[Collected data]
-=-=-=-=-

-- ==== Sys2Proof/Machine/State.lean ====
section
/-!
DEFINITION. State.lean: the whole state of the L9 as plain data. Every register field of Regs.lean lives in `regs`
under its key; everything else the chapters give the machine stands in the structures below, one a chapter or unit.
-/
namespace Sys2Proof.Machine

/-- Why the machine stops. No rule of the spec stops the block; the constructor stands for a state in which the model
itself could go no further. Nothing raises it at present. Safe. -/
inductive Fault where
  | stuck (why : String)
  deriving DecidableEq, Repr

/-- Why a command gets no answer. Every command has its meaning, and no meaning refuses. -/
inductive Refusal where
  /-- No meaning yet; only the arms of Dispatch.lean raise it. Safe. -/
  | notModelled (mnemonic : String)
  deriving DecidableEq, Repr

/-! ## Power-up, reset and fuses (02) -/

/-- How far the Gecko leg has come (R42, R44, R47, R48, R466). -/
inductive Phase where
  | off          -- main power not good
  | held         -- relay held at the end of step 2 (R466)
  | romRecovery  -- neither Sealed slot verified (R47)
  | sealed       -- Sealed firmware runs; the host leg has not started
  | noImage      -- host leg step 1 found no image (R50)
  | measuring    -- host leg steps 2 and 3
  | hostDone     -- host leg step 5 done
  deriving DecidableEq, Repr

/-- How far the Landau leg has come (R51, R54, R33). -/
inductive Landau where
  | unbuilt | railsOn | drawbarUp | built | hbmTrained | treeReady | openFw | opened | failed
  deriving DecidableEq, Repr

/-- Supplies, pins and bring-up (R42, R43, R51, R53, R588). -/
structure PowerState where
  vbat : Bool                 -- VBAT present
  main : Bool                 -- VDD_G and VDDIO_G present
  mainGood : Bool             -- main power good declared
  hold : Bool                 -- HOST_HOLD_N driven low (R43)
  phase : Phase
  landau : Landau
  perst : Bool                -- level of PE_PERST_N
  phy : Bool                  -- PCIe PHY powered (Landau step 6)
  dataLink : Bool             -- data link layer active
  hostRstN : Bool             -- level of HOST_RST_IN_N
  start : Option PowerGood    -- what a held relay resumes with
  udsOpen : Bool              -- UDS access (R70)
  sealedMeas : Hash           -- measurement of the Sealed slot that runs
  openSlot : Nat              -- Open-world firmware slot started: 0 none, 1 A, 2 B
  enH : Bool
  enL : Bool
  enPE : Bool
  pgH : Bool
  pgL : Bool
  pgPE : Bool
  operationOn : Bool          -- OPERATION written On (R588, R589)
  voutMv : Nat                -- VOUT_COMMAND last written
  skipHold : Bool             -- a device reset that does not hold a released host (R56)
  causes : Nat                -- SYSCTL_RSTCAUSE bits of resets not yet in the event recorder (R60)
  rebuild : Bool              -- this bring-up of Landau follows a Landau rebuild (R296)
  pendReset : Bool            -- device reset that R86 delays to the end of the host leg
  deriving DecidableEq, Repr

/-- The fuse array, its shadow and the running programming request (R46, R71). -/
structure FuseState where
  arr : FuseBits
  shadow : FuseBits
  prog : Option (Nat × Nat)
  deriving DecidableEq, Repr

/-- One Sealed firmware slot (R45): its image, public key, signature, version and the active mark of its header. -/
structure FwSlot where
  image : Bytes
  pub : Bytes
  sig : Bytes
  version : Nat
  active : Bool
  deriving DecidableEq, Repr

/-- The Sealed firmware slots A (bank 0) and B (bank 1). -/
structure BootState where
  slotA : FwSlot
  slotB : FwSlot
  deriving DecidableEq, Repr

/-- Before the first power-on (R607): no supply, nothing running. -/
def PowerState.init : PowerState :=
  { vbat := false, main := false, mainGood := false, hold := false, phase := .off, landau := .unbuilt,
    perst := false, phy := false, dataLink := false, hostRstN := true, start := none, udsOpen := false, sealedMeas := 0, openSlot := 0,
    enH := false, enL := false, enPE := false, pgH := false, pgL := false, pgPE := false, operationOn := false,
    voutMv := 0, skipHold := false, causes := 0, rebuild := false, pendReset := false }

/-- Blank fuses: BLANK in period 0 with no evidence bit programmed (R607); every chip-specific bit 0 (log entry 4). -/
def blankFuses : FuseBits :=
  { life := 0, arb := [0, 0, 0, 0, 0, 0, 0, 0], evidence := 0, vendorHash := 0, owner0 := 0, owner1 := 0, srcdis := 0,
    debugOff := false, part := false, stepping := 0, trim := 0, repair := 0,
    spares := 0 }

/-- The fuses as they leave manufacture (R607): what a device of its own carries is the manufacturer's, unknown here (log entry 4). -/
def factoryFuses : FuseBits :=
  { blankFuses with
    vendorHash := BitVec.ofNat 384 (Config.factoryFuse 0), part := (Config.factoryFuse 1).testBit 0, stepping := BitVec.ofNat 8 (Config.factoryFuse 2),
    trim := BitVec.ofNat 64 (Config.factoryFuse 3), repair := BitVec.ofNat 364 (Config.factoryFuse 4), spares := BitVec.ofNat 20 (Config.factoryFuse 5) }

/-- The fuses before the first fuse load. -/
def FuseState.init : FuseState := { arr := factoryFuses, shadow := blankFuses, prog := none }

/-- A Sealed firmware slot as it leaves manufacture (R607, log entry 4). -/
def factorySlot (n : Nat) (active : Bool) : FwSlot :=
  { image := Config.factorySealed n 0, pub := Config.factorySealed n 1, sig := Config.factorySealed n 2,
    version := ((Config.factorySealed n 3).map (fun b => b.toNat)).foldl (fun a b => 256 * a + b) 0 % 2 ^ 32, active := active }

/-- Sealed firmware in both slots (R607), slot A marked active (log entry 4). -/
def BootState.init : BootState := { slotA := factorySlot 1 true, slotB := factorySlot 2 false }
/-! ## Memories (01, 11) -/

/-- The addressed memories, each a list of (address, byte) pairs, addresses rising, no pair equal to what an unlisted
address reads as (Mem.lean): `gecko` by warden physical address (SRAM and the flash main arrays, R38); `isram` by
group × 2^18 + offset, `dsram` by core × 2^16 + offset, `hbm` by stack × 2^36 + offset in protected data (R368). -/
structure MemState where
  gecko : List Host.Cell
  isram : List Host.Cell
  dsram : List Host.Cell
  hbm : List Host.Cell
  deriving DecidableEq, Repr

/-- Nothing listed. -/
def MemState.init : MemState := { gecko := [], isram := [], dsram := [], hbm := [] }

/-! ## Sealed cipher engine and Sealed public-key engine (07, 06) -/

/-- SCIPH (R257, R258): its key slots; the operation that runs, as 16 × OP + SLOT, the parameter block's address and the bytes found there. -/
structure SciphState where
  slots : List (Nat × Bytes)
  op : Option (Nat × Nat × Bytes)
  deriving DecidableEq, Repr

-=-=-=-=-

* **WORK INSTRUCTIONS**
In full and verbatim, repeat the records given above.

* **PROBLEM SOLUTION**
-- ==== Sys2Proof/Machine/State.lean ====
section
/-!
DEFINITION. State.lean: the whole state of the L9 as plain data. Every register field of Regs.lean lives in `regs`
under its key; everything else the chapters give the machine stands in the structures below, one a chapter or unit.
-/
namespace Sys2Proof.Machine

/-- Why the machine stops. No rule of the spec stops the block; the constructor stands for a state in which the model
itself could go no further. Nothing raises it at present. Safe. -/
inductive Fault where
  | stuck (why : String)
  deriving DecidableEq, Repr

/-- Why a command gets no answer. Every command has its meaning, and no meaning refuses. -/
inductive Refusal where
  /-- No meaning yet; only the arms of Dispatch.lean raise it. Safe. -/
  | notModelled (mnemonic : String)
  deriving DecidableEq, Repr

/-! ## Power-up, reset and fuses (02) -/

/-- How far the Gecko leg has come (R42, R44, R47, R48, R466). -/
inductive Phase where
  | off          -- main power not good
  | held         -- relay held at the end of step 2 (R466)
  | romRecovery  -- neither Sealed slot verified (R47)
  | sealed       -- Sealed firmware runs; the host leg has not started
  | noImage      -- host leg step 1 found no image (R50)
  | measuring    -- host leg steps 2 and 3
  | hostDone     -- host leg step 5 done
  deriving DecidableEq, Repr

/-- How far the Landau leg has come (R51, R54, R33). -/
inductive Landau where
  | unbuilt | railsOn | drawbarUp | built | hbmTrained | treeReady | openFw | opened | failed
  deriving DecidableEq, Repr

/-- Supplies, pins and bring-up (R42, R43, R51, R53, R588). -/
structure PowerState where
  vbat : Bool                 -- VBAT present
  main : Bool                 -- VDD_G and VDDIO_G present
  mainGood : Bool             -- main power good declared
  hold : Bool                 -- HOST_HOLD_N driven low (R43)
  phase : Phase
  landau : Landau
  perst : Bool                -- level of PE_PERST_N
  phy : Bool                  -- PCIe PHY powered (Landau step 6)
  dataLink : Bool             -- data link layer active
  hostRstN : Bool             -- level of HOST_RST_IN_N
  start : Option PowerGood    -- what a held relay resumes with
  udsOpen : Bool              -- UDS access (R70)
  sealedMeas : Hash           -- measurement of the Sealed slot that runs
  openSlot : Nat              -- Open-world firmware slot started: 0 none, 1 A, 2 B
  enH : Bool
  enL : Bool
  enPE : Bool
  pgH : Bool
  pgL : Bool
  pgPE : Bool
  operationOn : Bool          -- OPERATION written On (R588, R589)
  voutMv : Nat                -- VOUT_COMMAND last written
  skipHold : Bool             -- a device reset that does not hold a released host (R56)
  causes : Nat                -- SYSCTL_RSTCAUSE bits of resets not yet in the event recorder (R60)
  rebuild : Bool              -- this bring-up of Landau follows a Landau rebuild (R296)
  pendReset : Bool            -- device reset that R86 delays to the end of the host leg
  deriving DecidableEq, Repr

/-- The fuse array, its shadow and the running programming request (R46, R71). -/
structure FuseState where
  arr : FuseBits
  shadow : FuseBits
  prog : Option (Nat × Nat)
  deriving DecidableEq, Repr

/-- One Sealed firmware slot (R45): its image, public key, signature, version and the active mark of its header. -/
structure FwSlot where
  image : Bytes
  pub : Bytes
  sig : Bytes
  version : Nat
  active : Bool
  deriving DecidableEq, Repr

/-- The Sealed firmware slots A (bank 0) and B (bank 1). -/
structure BootState where
  slotA : FwSlot
  slotB : FwSlot
  deriving DecidableEq, Repr

/-- Before the first power-on (R607): no supply, nothing running. -/
def PowerState.init : PowerState :=
  { vbat := false, main := false, mainGood := false, hold := false, phase := .off, landau := .unbuilt,
    perst := false, phy := false, dataLink := false, hostRstN := true, start := none, udsOpen := false, sealedMeas := 0, openSlot := 0,
    enH := false, enL := false, enPE := false, pgH := false, pgL := false, pgPE := false, operationOn := false,
    voutMv := 0, skipHold := false, causes := 0, rebuild := false, pendReset := false }

/-- Blank fuses: BLANK in period 0 with no evidence bit programmed (R607); every chip-specific bit 0 (log entry 4). -/
def blankFuses : FuseBits :=
  { life := 0, arb := [0, 0, 0, 0, 0, 0, 0, 0], evidence := 0, vendorHash := 0, owner0 := 0, owner1 := 0, srcdis := 0,
    debugOff := false, part := false, stepping := 0, trim := 0, repair := 0,
    spares := 0 }

/-- The fuses as they leave manufacture (R607): what a device of its own carries is the manufacturer's, unknown here (log entry 4). -/
def factoryFuses : FuseBits :=
  { blankFuses with
    vendorHash := BitVec.ofNat 384 (Config.factoryFuse 0), part := (Config.factoryFuse 1).testBit 0, stepping := BitVec.ofNat 8 (Config.factoryFuse 2),
    trim := BitVec.ofNat 64 (Config.factoryFuse 3), repair := BitVec.ofNat 364 (Config.factoryFuse 4), spares := BitVec.ofNat 20 (Config.factoryFuse 5) }

/-- The fuses before the first fuse load. -/
def FuseState.init : FuseState := { arr := factoryFuses, shadow := blankFuses, prog := none }

/-- A Sealed firmware slot as it leaves manufacture (R607, log entry 4). -/
def factorySlot (n : Nat) (active : Bool) : FwSlot :=
  { image := Config.factorySealed n 0, pub := Config.factorySealed n 1, sig := Config.factorySealed n 2,
    version := ((Config.factorySealed n 3).map (fun b => b.toNat)).foldl (fun a b => 256 * a + b) 0 % 2 ^ 32, active := active }

/-- Sealed firmware in both slots (R607), slot A marked active (log entry 4). -/
def BootState.init : BootState := { slotA := factorySlot 1 true, slotB := factorySlot 2 false }
/-! ## Memories (01, 11) -/

/-- The addressed memories, each a list of (address, byte) pairs, addresses rising, no pair equal to what an unlisted
address reads as (Mem.lean): `gecko` by warden physical address (SRAM and the flash main arrays, R38); `isram` by
group × 2^18 + offset, `dsram` by core × 2^16 + offset, `hbm` by stack × 2^36 + offset in protected data (R368). -/
structure MemState where
  gecko : List Host.Cell
  isram : List Host.Cell
  dsram : List Host.Cell
  hbm : List Host.Cell
  deriving DecidableEq, Repr

/-- Nothing listed. -/
def MemState.init : MemState := { gecko := [], isram := [], dsram := [], hbm := [] }

/-! ## Sealed cipher engine and Sealed public-key engine (07, 06) -/

/-- SCIPH (R257, R258): its key slots; the operation that runs, as 16 × OP + SLOT, the parameter block's address and the bytes found there. -/
structure SciphState where
  slots : List (Nat × Bytes)
  op : Option (Nat × Nat × Bytes)
  deriving DecidableEq, Repr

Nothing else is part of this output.